Additional work is needed to examine robustness to variations in image acquisition protocols, anatomic variants, and to pulmonary pathologies beyond COPD. Although only inspiratory CT scans were used in this work, FissureNet has been validated on expiratory images as well18. Assessment of model performance on expiratory images using the network trained on the inspiratory images will illuminate its ability to be readily deployed on exhale scans or the need for a separately trained model for use on expiratory images.

There is a range of fissure completeness within the cohort used for this study. A breakdown of the average manually-assessed FI% for each fissure is given in Table 5. Similar to distributions discussed by studies examining fissure integrity trends in cadavers6,7,8,9 each fissure is seen to be fully intact less than 80% of the time. The right horizontal fissure was observed to have the most variability in fissure completeness, again consistent with reports from prior study of fissure integrity trends6,7,8,9.

Table 5 Average Fissure Integrity within the Dataset.
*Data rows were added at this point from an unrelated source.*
theorem Memory.elem_lt (m : Memory) (b : Buf) (y x : Nat) : m.elem b y x < 256 ^ b.elemSize := Memory.readLE_lt m b _ _

/-! Rows and regions. -/

theorem Memory.putRow_wf (b : Buf) (y : Nat) : ∀ (vs : List Nat) (x : Nat) {m : Memory}, m.wf → (m.putRow b y x vs).wf := by
  intro vs
  induction vs with
  | nil => intro x m h; exact h
  | cons v vs ih => intro x m h; exact ih _ (Memory.setElem_wf h _ _ _ _)

theorem Memory.putRows_wf (b : Buf) : ∀ (rs : Grid Nat) (y : Nat) {m : Memory}, m.wf → (m.putRows b y rs).wf := by
  intro rs
  induction rs with
  | nil => intro y m h; exact h
  | cons r rs ih => intro y m h; exact ih _ (Memory.putRow_wf b y r 0 h)

theorem Memory.cells_putRow_other {b b' : Buf} (h : b ≠ b') (y : Nat) :
    ∀ (vs : List Nat) (x : Nat) (m : Memory), (m.putRow b y x vs).cells b' = m.cells b' := by
  intro vs
  induction vs with
  | nil => intros; rfl
  | cons v vs ih => intro x m; rw [Memory.putRow, ih]; exact Memory.cells_writeLE_other h _ _ _ m

theorem Memory.cells_putRows_other {b b' : Buf} (h : b ≠ b') :
    ∀ (rs : Grid Nat) (y : Nat) (m : Memory), (m.putRows b y rs).cells b' = m.cells b' := by
  intro rs
  induction rs with
  | nil => intros; rfl
  | cons r rs ih => intro y m; rw [Memory.putRows, ih, Memory.cells_putRow_other h]

/-- A row write leaves alone every byte outside its elements. -/
theorem Memory.byte_putRow_other (b : Buf) (y : Nat) :
    ∀ (vs : List Nat) (x : Nat) (m : Memory) (off : Nat),
      (∀ x', x ≤ x' → x' < x + vs.length → off < b.addr y x' ∨ b.addr y x' + b.elemSize ≤ off) →
      (m.putRow b y x vs).byte b off = m.byte b off := by
  intro vs
  induction vs with
  | nil => intros; rfl
  | cons v vs ih =>
    intro x m off h
    rw [Memory.putRow, ih _ _ _ fun x' h1 h2 => h x' (by omega) (by simp only [List.length_cons]; omega)]
    exact Memory.byte_writeLE_other _ _ _ _ _ _ _ (.inr (h x (by omega) (by simp)))

/-- A region write leaves alone every byte outside its elements. -/
theorem Memory.byte_putRows_other (b : Buf) (w : Nat) :
    ∀ (rs : Grid Nat) (y : Nat) (m : Memory) (off : Nat), (∀ r ∈ rs, r.length ≤ w) →
      (∀ y', y ≤ y' → y' < y + rs.length → ∀ x' < w, off < b.addr y' x' ∨ b.addr y' x' + b.elemSize ≤ off) →
      (m.putRows b y rs).byte b off = m.byte b off := by
  intro rs
  induction rs with
  | nil => intros; rfl
  | cons r rs ih =>
    intro y m off hl h
    rw [Memory.putRows, ih _ _ _ (fun r hr => hl r (by simp [hr]))
        fun y' h1 h2 => h y' (by omega) (by simp only [List.length_cons]; omega)]
    have hr := hl r (by simp)
    exact Memory.byte_putRow_other b y r 0 m off fun x' _ h2 => h y (by omega) (by simp) x' (by omega)

theorem Memory.elem_putRow_other (b : Buf) (y : Nat) :
    ∀ (vs : List Nat) (x : Nat) (m : Memory) (y' x' : Nat), x + vs.length ≤ b.stride → x' < b.stride →
      (y ≠ y' ∨ x' < x ∨ x + vs.length ≤ x') → (m.putRow b y x vs).elem b y' x' = m.elem b y' x' := by
  intro vs
  induction vs with
  | nil => intros; rfl
  | cons v vs ih =>
    intro x m y' x' hl hx' h
    simp only [List.length_cons] at hl h
    rw [Memory.putRow, ih _ _ _ _ (by omega) hx' (by omega),
      Memory.elem_setElem_other m b v (by omega) hx' (by omega)]

theorem Memory.elem_putRow_same {b : Buf} (hb : b ≠ .wmat) {y : Nat} (hy : y < b.rows) :
    ∀ (vs : List Nat) (x : Nat) {m : Memory}, m.wf → x + vs.length ≤ b.stride → ∀ k (hk : k < vs.length),
      (m.putRow b y x vs).elem b y (x + k) = vs[k] % 256 ^ b.elemSize := by
  intro vs
  induction vs with
  | nil => intro x m _ _ k hk; simp at hk
  | cons v vs ih =>
    intro x m hm hl k hk
    simp only [List.length_cons] at hl hk
    rw [Memory.putRow]
    cases k with
    | zero =>
      rw [Memory.elem_putRow_other b y vs _ _ _ _ (by omega) (by omega) (.inr (.inl (by omega)))]
      exact Memory.elem_setElem_same hm hb ⟨hy, by omega⟩ v
    | succ k =>
      have := ih (x + 1) (Memory.setElem_wf hm b y x v) (by omega) k (by omega)
      simpa [Nat.add_assoc, Nat.add_comm 1 k] using this

theorem Memory.elem_putRows_other (b : Buf) {w : Nat} (hw : w ≤ b.stride) :
    ∀ (rs : Grid Nat) (y : Nat) (m : Memory) (y' x' : Nat), (∀ r ∈ rs, r.length ≤ w) → x' < b.stride →
      (y' < y ∨ y + rs.length ≤ y' ∨ w ≤ x') → (m.putRows b y rs).elem b y' x' = m.elem b y' x' := by
  intro rs
  induction rs with
  | nil => intros; rfl
  | cons r rs ih =>
    intro y m y' x' hl hx' h
    have hr := hl r (by simp)
    simp only [List.length_cons] at h
    rw [Memory.putRows, ih _ _ _ _ (fun r hr => hl r (by simp [hr])) hx' (by omega),
      Memory.elem_putRow_other b y r 0 m y' x' (by omega) hx' (by omega)]

theorem Memory.elem_putRows_same {b : Buf} (hb : b ≠ .wmat) {w : Nat} (hw : w ≤ b.stride) :
    ∀ (rs : Grid Nat) (y : Nat) {m : Memory}, m.wf → (∀ r ∈ rs, r.length = w) → y + rs.length ≤ b.rows →
      ∀ j (hj : j < rs.length), ∀ x (hx : x < rs[j].length),
        (m.putRows b y rs).elem b (y + j) x = rs[j][x] % 256 ^ b.elemSize := by
  intro rs
  induction rs with
  | nil => intro y m _ _ _ j hj; simp at hj
  | cons r rs ih =>
    intro y m hm hl hy j hj x hx
    have hr := hl r (by simp)
    simp only [List.length_cons] at hy hj
    rw [Memory.putRows]
    cases j with
    | zero =>
      simp only [List.getElem_cons_zero] at hx ⊢
      rw [Memory.elem_putRows_other b hw rs (y + 1) _ _ _ (fun r' h' => (hl r' (by simp [h'])).le) (by omega)
        (.inl (by omega))]
      simpa using Memory.elem_putRow_same hb (by omega) r 0 hm (by omega) x hx
    | succ j =>
      simp only [List.getElem_cons_succ] at hx ⊢
      have := ih (y + 1) (Memory.putRow_wf b y r 0 hm) (fun r' h' => hl r' (by simp [h'])) (by omega) j (by omega) x hx
      simpa [Nat.add_assoc, Nat.add_comm 1 j] using this

/-- The region read back after a region write is what was written (R63, R68). -/
theorem Memory.region_putRows {b : Buf} (hb : b ≠ .wmat) {h w : Nat} (hw : w ≤ b.stride) (hh : h ≤ b.rows) {m : Memory}
    (hm : m.wf) {rs : Grid Nat} (hl : rs.length = h) (hr : ∀ r ∈ rs, r.length = w)
    (hv : ∀ r ∈ rs, ∀ v ∈ r, v < 256 ^ b.elemSize) : (m.putRows b 0 rs).region b h w = rs := by
  apply List.ext_getElem
  · simp [Memory.region, hl]
  intro j h1 h2
  have hj := hr rs[j] (List.getElem_mem h2)
  apply List.ext_getElem
  · simp [Memory.region, hj]
  intro x h3 h4
  have := Memory.elem_putRows_same hb hw rs 0 hm hr (by omega) j h2 x h4
  simp only [Memory.region, List.getElem_map, List.getElem_range]
  rw [Nat.zero_add] at this
  rw [this, Nat.mod_eq_of_lt (hv _ (List.getElem_mem h2) _ (List.getElem_mem h4))]

/-- A region depends on the cells of its buffer alone. -/
theorem Memory.region_congr {b : Buf} {m m' : Memory} (h : m.cells b = m'.cells b) (r c : Nat) :
    m.region b r c = m'.region b r c := by
  have hb : ∀ off, m.byte b off = m'.byte b off := fun off => by simp [Memory.byte, h]
  simp only [Memory.region, Memory.elem]
  refine List.map_congr_left fun y _ => List.map_congr_left fun x _ => Memory.readLE_congr b _ _ fun k _ => hb _

/-! Unspecified contents. -/

theorem Memory.cells_scramble_other {b b' : Buf} (h : b ≠ b') (m : Memory) (r c draw : Nat) :
    (m.scramble b r c draw).cells b' = m.cells b' := by
  unfold Memory.scramble
  generalize (List.range r).flatMap _ = l
  induction l generalizing m with
  | nil => rfl
  | cons off l ih => rw [List.foldl_cons, ih, Memory.cells_setByte_other m _ _ h]

theorem Memory.scramble_wf {m : Memory} (hm : m.wf) (b : Buf) (r c draw : Nat) : (m.scramble b r c draw).wf := by
  unfold Memory.scramble
  generalize (List.range r).flatMap _ = l
  induction l generalizing m with
  | nil => exact hm
  | cons off l ih => exact ih (Memory.setByte_wf hm _ _ _)

/-- A scrambled region leaves alone every byte outside its elements. -/
theorem Memory.byte_scramble_other (m : Memory) (b : Buf) (r c draw off : Nat)
    (h : ∀ y < r, ∀ x < c, off < b.addr y x ∨ b.addr y x + b.elemSize ≤ off) :
    (m.scramble b r c draw).byte b off = m.byte b off := by
  unfold Memory.scramble
  have hl : ∀ o ∈ (List.range r).flatMap (fun y => (List.range c).flatMap fun x =>
      (List.range b.elemSize).map fun k => b.addr y x + k), o ≠ off := by
    intro o ho
    simp only [List.mem_flatMap, List.mem_range, List.mem_map] at ho
    obtain ⟨y, hy, x, hx, k, hk, rfl⟩ := ho
    rcases h y hy x hx with h | h <;> omega
  revert hl
  generalize (List.range r).flatMap _ = l
  intro hl
  induction l generalizing m with
  | nil => rfl
  | cons o l ih =>
    rw [List.foldl_cons, ih _ fun o' h' => hl o' (by simp [h']),
      Memory.byte_setByte_other m b b _ (.inr (hl o (by simp)))]

theorem Memory.cells_forget_other {m : Memory} {draw : Nat} {r : Buf × Nat × Nat} {b : Buf} (h : r.1 ≠ b) :
    (m.forget draw r).cells b = m.cells b := Memory.cells_scramble_other h m _ _ _

theorem Memory.forget_wf {m : Memory} (hm : m.wf) (draw : Nat) (r : Buf × Nat × Nat) : (m.forget draw r).wf :=
  Memory.scramble_wf hm _ _ _ _

end Sys2Proof.Machine
end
We have developed a novel deep-learning based fissure integrity assessment method that is suitable for deployment on large collections of CT image data, such as those collected in clinical trials. Our method builds off a state-of-the-art fissure segmentation method and utilizes global information by processing the whole lung CT image data rather than local image patches, in contrast to other methods. By applying our method to a large, well-characterized cohort of subjects with and without smoking history who have COPD, we have validated our model’s performance across a range of disease levels. We have also reproduced the results of prior non-automated studies of fissure integrity variation by showing that fissure completeness in our cohort varied greatly between subjects using our automatic method (Table 5)6,7,8,9. Beyond the publicly available CT data used in this study, we are releasing our fissure segmentations and ground truth fissure integrity annotations so that others can reproduce our work and develop fissure integrity analysis tools of their own. Automated fissure integrity assessment methods will allow future study of fissure integrity’s relation to disease severity and progression, pulmonary biomechanics, and other demographic variables of interest that have yet to be well defined.